Transparenz bei der Herstellung von Lebens- und Genussmitteln werde für Konsumenten vor allem in Europa zunehmend wichtiger, der nachweislich verantwortungsvolle Umgang mit Ressourcen und klimaneutrale Erzeugung seien in den letzten Jahren Kaufkriterien geworden. Darauf habe der Österreichische Weinbauverband reagiert und mit Fachexperten ein Zertifizierungssystem für nachhaltig produzierten Wein entwickelt.

20 Weinbaubetriebe bisher zertifiziert

Seit dem Frühjahr 2015 können österreichische Winzer eine Nachhaltigkeitszertifizierung beantragen. Bis heute haben 20 Weinbaubetriebe die Zertifizierung geschafft und sich hohe Qualitätsziele in Sachen Nachhaltigkeit im Hinblick auf Traubenproduktion, Weinerzeugung und Weingartenmanagement, sowie Sozialverträglichkeit und Ökonomie gesteckt, um unter anderem Ressourcen zu schonen und Biodiversität zu erhalten. "Im Frühjahr 2016 wird wiederum eine Informationsoffensive gestartet, um weitere Betriebe zu animieren, diese Nachhaltigkeitszertifizierung anzustreben", gab Josef Glatt, Geschäftsführer des österreichischen Weinbauverbandes, bekannt.

Heimische Winzerbetriebe, die sich ernsthaft mit den Anforderungen nachhaltigen Wirtschaftens auseinandersetzen, haben das Nachhaltigkeitszertifikat erlangt und bilden es seitdem auf ihren Etiketten ab. Nachhaltig produzierter Wein kann, muss aber nicht organisch-biologisch oder biologisch-dynamisch produziert sein, im Idealfall ist er jedoch beides. "Jedenfalls signalisieren Winzer mit dem Nachhaltigkeitssiegel, dass sie sich tiefgehend mit der Positionierung des eigenen Betriebes in Zeiten des Klimawandels auseinandersetzen. Sie outen sich als fair denkende Produzenten und wollen ein Zeichen setzen, einerseits gegenüber Konsumenten, andererseits auch, um Kollegen zur Nachhaltigkeitsnabelschau zu bewegen", so Klinger.

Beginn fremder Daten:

-- ==== Sys2Proof/Config.lean ====
section
/-! DEFINITION. What one instance of the device fixes (R9, R18), the parameters with the values the spec
takes (R9), and the open host parameter (R115).
The numeric constants of R8 stand in Machine/Constants.lean. -/

namespace Sys2Proof

/-- The slot of an instance, one of {0, 1, 2, 3} (R18). -/
inductive Slot where
  | slot0 | slot1 | slot2 | slot3
deriving DecidableEq, Repr

/-- `FIRE_POLICY` (R9, R92, R93). -/
inductive FirePolicy where
  /-- At most one crossing in a TICK (R92), the default. -/
  | singleFire
  /-- One crossing for every period passed (R93). -/
  | perCrossing
deriving DecidableEq, Repr

namespace Config

/-- `ADDR_W` (R9, R27, D2): the width of a bus address where the host names none. -/
def addrWDefault : Nat := 32

/-- The width of `clockHz` and of `n` (R9, D14) where the host names none. -/
def tickWDefault : Nat := 32

/-- `CNT_W` (R9, R19, D13): the width of the cycle counter where the host names none. -/
def cntWDefault : Nat := 32

/-- `REFRESH_HZ` (R9, R90, D9): the refresh rate where the host names none. -/
def refreshHzDefault : Nat := 25

/-- `FIRE_POLICY` where the host names none: `SingleFire` (R9, R92). -/
def firePolicyDefault : FirePolicy := .singleFire

/-- `BUS_ERR_FATAL` (R115, D28): whether the bus stops on an AddressingError. The spec leaves it OPEN
to the host, so it has no body: nothing can be proved of its value. The device never reads it;
Safety.lean uses it to say what the bus may do after an error result. -/
opaque busErrFatal : Bool

end Config

end Sys2Proof
end

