-- ==== Sys2Proof/Certificates/Slice0/Obligations.lean ====
section
/-! DEFINITION. The statements for the provers, each with the rule of spec/ it formalises. -/

open Sys2Proof Sys2Proof.Machine

/-! ### Encoding -/

/-- R62, R63, R76: no operand is dropped by the words of an operation. -/
def Obligations.WellFormedOperationsDecodeFromTheirWords : Prop :=
  ∀ i : Instr, i.wellFormed = true → decode (encode i) = .ok i

/-- R63, R64: what the decoder reads meets its row's condition on `f`. -/
def Obligations.DecodedOperationsAreWellFormed : Prop :=
  ∀ (e : Encoded) (i : Instr), decode e = .ok i → i.wellFormed = true

/-- R63, R64, R65: a key selects exactly one row of the opcode table and the decoder reads that row's
operation, or it selects none and the decoder refuses. -/
def Obligations.DecoderFollowsTheOpcodeTable : Prop :=
  ∀ e : Encoded,
    (∀ i, decode e = .ok i → (selectedRows e.key).map (·.mnemonic) = [mnemonic i]) ∧
    (decode e = .error .reservedOpcode → selectedRows e.key = []) ∧
    (decode e = .error .reservedOpcode ↔ 0xC ≤ (keyOpc e.key).toNat)

/-- R62, R63, R65: the keys of test vectors V-E1 to V-E6, V-E9, V-E10 and V-E12 to V-E15, written out:
ten decode to the operations they stand for, and the two with a reserved code to none. The table's word
carries no side operand, and the model takes 0 for the data byte of the three writes (the model's choice,
assumption 14), where V-E9 and V-E10 have 7 and 1. -/
def Obligations.WrittenKeysDecodeToTheirRows : Prop :=
  decodeTableWord 40 0x000000000 = some (.vramRd 0x0) ∧
  decodeTableWord 40 0x0000043FF = some (.vramRd 0x43FF) ∧
  decodeTableWord 40 0x000004400 = some (.busRdNowin 0x4400) ∧
  decodeTableWord 40 0x0FFFFFFFF = some (.busRdNowin 0xFFFFFFFF) ∧
  decodeTableWord 40 0x00000CC00 = some .setupRd ∧
  decodeTableWord 40 0x10000CC01 = some (.busWrNowin 0xCC01 0) ∧
  decodeTableWord 40 0x10000CC00 = some (.setupWr 0) ∧
  decodeTableWord 40 0x100004000 = some (.vramWr 0x4000 0) ∧
  decodeTableWord 40 0x5000043FF = some (.exposedRdb 0x43FF) ∧
  decodeTableWord 40 0x500004400 = some (.exposedRdbNowin 0x4400) ∧
  decodeTableWord 40 0xC00000000 = none ∧
  decodeTableWord 40 0xF12345678 = none

/-- R60: `off` is `(addr - base(slot)) mod 2^32`, the tests on `off` are the window tests on the bus
address, and the offset loses nothing of the address. -/
def Obligations.BusOffsetTellsTheWindow : Prop :=
  ∀ (slot : Slot) (addr : Word),
    ((busOffset slot addr).toNat : Int) = (addr.toNat - (base slot).toNat) % 2 ^ 32 ∧
    (base slot).toNat + 0x10000 ≤ 2 ^ 32 ∧
    (inVram (busOffset slot addr) = (window slot .vram).contains addr) ∧
    ((busOffset slot addr == setupOffset) = (window slot .setup).contains addr) ∧
    (inVram (busOffset slot addr) = true →
      (window slot .vram).offset addr = (busOffset slot addr).toNat) ∧
    busAddress slot (busOffset slot addr) = addr

/-- R60, R62: a request put on the port for a key is decoded as that key. -/
def Obligations.PortRequestIsDecodedAsItsKey : Prop :=
  ∀ (slot : Slot) (e : Encoded), decode ((Request.ofEncoded slot e).encoded slot) = decode e

/-- R74, R75: what each written request decodes to; `TICK clockHz` stands for `TICK clockHz, 1`. -/
def Obligations.WrittenRequestsDecodeToTheirOperations : Prop :=
  ∀ slot : Slot,
    (∀ addr, decode ((Line.rd8 addr).request.encoded slot) =
      .ok (decodeBusRead (addr - base slot))) ∧
    (∀ addr v, decode ((Line.wr8 addr v).request.encoded slot) =
      .ok (decodeBusWrite (addr - base slot) v)) ∧
    (∀ f n, decode ((Line.tick f (some n)).request.encoded slot) = .ok (.tick f n)) ∧
    (∀ f, decode ((Line.tick f none).request.encoded slot) = .ok (.tick f 1)) ∧
    (∀ b u v, decode ((Line.cfg b u v).request.encoded slot) = .ok (.configWr b u v)) ∧
    (∀ k, decode ((Line.xrdb k).request.encoded slot) = .ok (decodeExposedByte k)) ∧
    decode (Line.xrd.request.encoded slot) = .ok .exposedRd ∧
    decode (Line.mode.request.encoded slot) = .ok .modeRd ∧
    decode (Line.text.request.encoded slot) = .ok .textRd ∧
    decode (Line.blinkAttr.request.encoded slot) = .ok .blinkRd ∧
    decode (Line.ufont.request.encoded slot) = .ok .userfontRd ∧
    decode (Line.ident.request.encoded slot) = .ok .identRd ∧
    decode (Line.regions.request.encoded slot) = .ok .regionsRd

/-- R8: the two tables as functions of the slot number, and R69: the bits of the message. -/
def Obligations.SlotTablesFollowTheSlotNumber : Prop :=
  ∀ slot : Slot,
    (base slot).toNat = 0xFF0A0000 + slotNumber slot * 0x10000 ∧
    (irqMsg slot).toNat = 0x5A + slotNumber slot * 0x1000 ∧
    slotOf (slotNumber slot) = some slot ∧
    irqMsg slot &&& 0xFF#32 = 0x5A#32 ∧
    ((irqMsg slot).extractLsb' 12 2).toNat = slotNumber slot ∧
    irqMsg slot &&& ~~~ 0x30FF#32 = 0#32

/-! ### The step -/

/-- R12, R30, R49: a step performs the decoded operation of the host's next request, on the device
without that request, and books the request with what it was answered. -/
def Obligations.StepPerformsTheDecodedOperation : Prop :=
  ∀ (s : State) (q : Request) (rest : List Request) (i : Instr),
    s.fault = none → s.pending = q :: rest →
    decode (q.encoded s.slot) = .ok i →
    (q.isBus = true → q.width = 1 ∧ q.region = none) →
    step s = match exec i { s with pending := rest } with
      | .next t => .next { t with history := t.history ++
          [{ request := q, resp := t.resp, msgs := t.events }] }
      | .fault f => .next { s with
          pending := rest, fault := some f, resp := none, events := [],
          history := s.history ++
            [{ request := q, resp := none, msgs := [], fault := some f }] }
      | .refused r => .next { s with
          pending := rest, refused := true, resp := none, events := [],
          history := s.history ++
            [{ request := q, resp := none, msgs := [], refusal := some r }] }

/-- The host's table word is the next request: the step performs the operation its key decodes to
(the model's loading convention, assumption 14). -/
def Obligations.TableWordIsPerformedNext : Prop :=
  ∀ (s : State) (nbits w : Nat) (i : Instr) (t : State),
    decodeTableWord nbits w = some i → exec i { s with fault := none } = .next t →
    ∃ q : Request, decode (q.encoded s.slot) = .ok i ∧
      step (s.withFetchWord nbits w) = .next { t with history := t.history ++
        [{ request := q, resp := t.resp, msgs := t.events }] }

/-- R117: after a fault no further request is performed. -/
def Obligations.FaultedDevicePerformsNothing : Prop :=
  ∀ (s : State) (f : Fault), s.fault = some f → step s = .fault f

/-- R33, R89: with no request the device stays as it is (the model's step there, assumption 8). -/
def Obligations.DeviceWithoutRequestStays : Prop :=
  ∀ s : State, s.fault = none → s.pending = [] → step s = .next s

/-- R65, R118, R119: a reserved code changes no device state, is given no response, and sets
`refused`, whatever the width of the request. -/
def Obligations.ReservedCodeIsRefused : Prop :=
  ∀ (s : State) (q : Request) (rest : List Request),
    s.fault = none → s.pending = q :: rest → 0xC ≤ q.opc.toNat →
    step s = .next { s with
      pending := rest, refused := true, resp := none, events := [],
      history := s.history ++
        [{ request := q, resp := none, msgs := [], refusal := some .reservedOpcode }] }

/-- R37, R118, R119: a bus access of a width other than one byte changes no device state and sets
`refused`, wherever its address is. -/
def Obligations.WideAccessIsRefused : Prop :=
  ∀ (s : State) (q : Request) (rest : List Request),
    s.fault = none → s.pending = q :: rest → q.opc = 0x0#4 ∨ q.opc = 0x1#4 → q.width ≠ 1 →
    step s = .next { s with
      pending := rest, refused := true, resp := none, events := [],
      history := s.history ++
        [{ request := q, resp := none, msgs := [], refusal := some .wideAccess }] }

Sekt aus Österreich mit geschützter Ursprungsbezeichnung

Analog zum Qualitätswein wurde für österreichischen Qualitätssekt eine neue legistische Basis vom Österreichischen Sektkomitee und dem Ausschuss der selbst versektenden Winzer gemeinsam mit der ÖWM und den Experten der Kammern und des Landwirtschaftsministeriums geschaffen. "Aus einer Flut von Schaumweinen ohne Identität erhebt sich nun der österreichische Sekt mit geschützter Ursprungsbezeichnung - g.U.. Sekt, der seine Herkunftsgeschichte zu erzählen weiß, ob er nun von Poysdorfer Frische zeugt, von Langenloiser Mineralik, pannonischem Tiefgang aus Gols oder von brillanter Aromatik aus Gamlitz - starke Charaktere kommen aus allen Weinbaugebieten Österreichs", weiß der österreichische Weinbaupräsident Johannes Schmuckschlager.

Die drei seit 2014 bekannten Stufen der Qualitätspyramide des österreichischen Sekts werden künftig je nach Erfüllung der Herstellungskriterien mit der Nomenklatur "Klassik", "Reserve" und "Große Reserve" bezeichnet. Bei den Kategorien "Klassik" und "Reserve" darf als Herkunft das generische Weinbaugebiet, also das Bundesland, auf dem Etikett angeführt sein, bei der Kategorie "Große Reserve" darf die Herkunftsgemeinde und gegebenenfalls die Herkunftslage genannt werden. "Zur Freude aller Weinliebhaber wird die Qualität von Sekt aus Österreich in Zukunft im wahrsten Sinne des Wortes auf die Spitze getrieben", freute sich Klinger.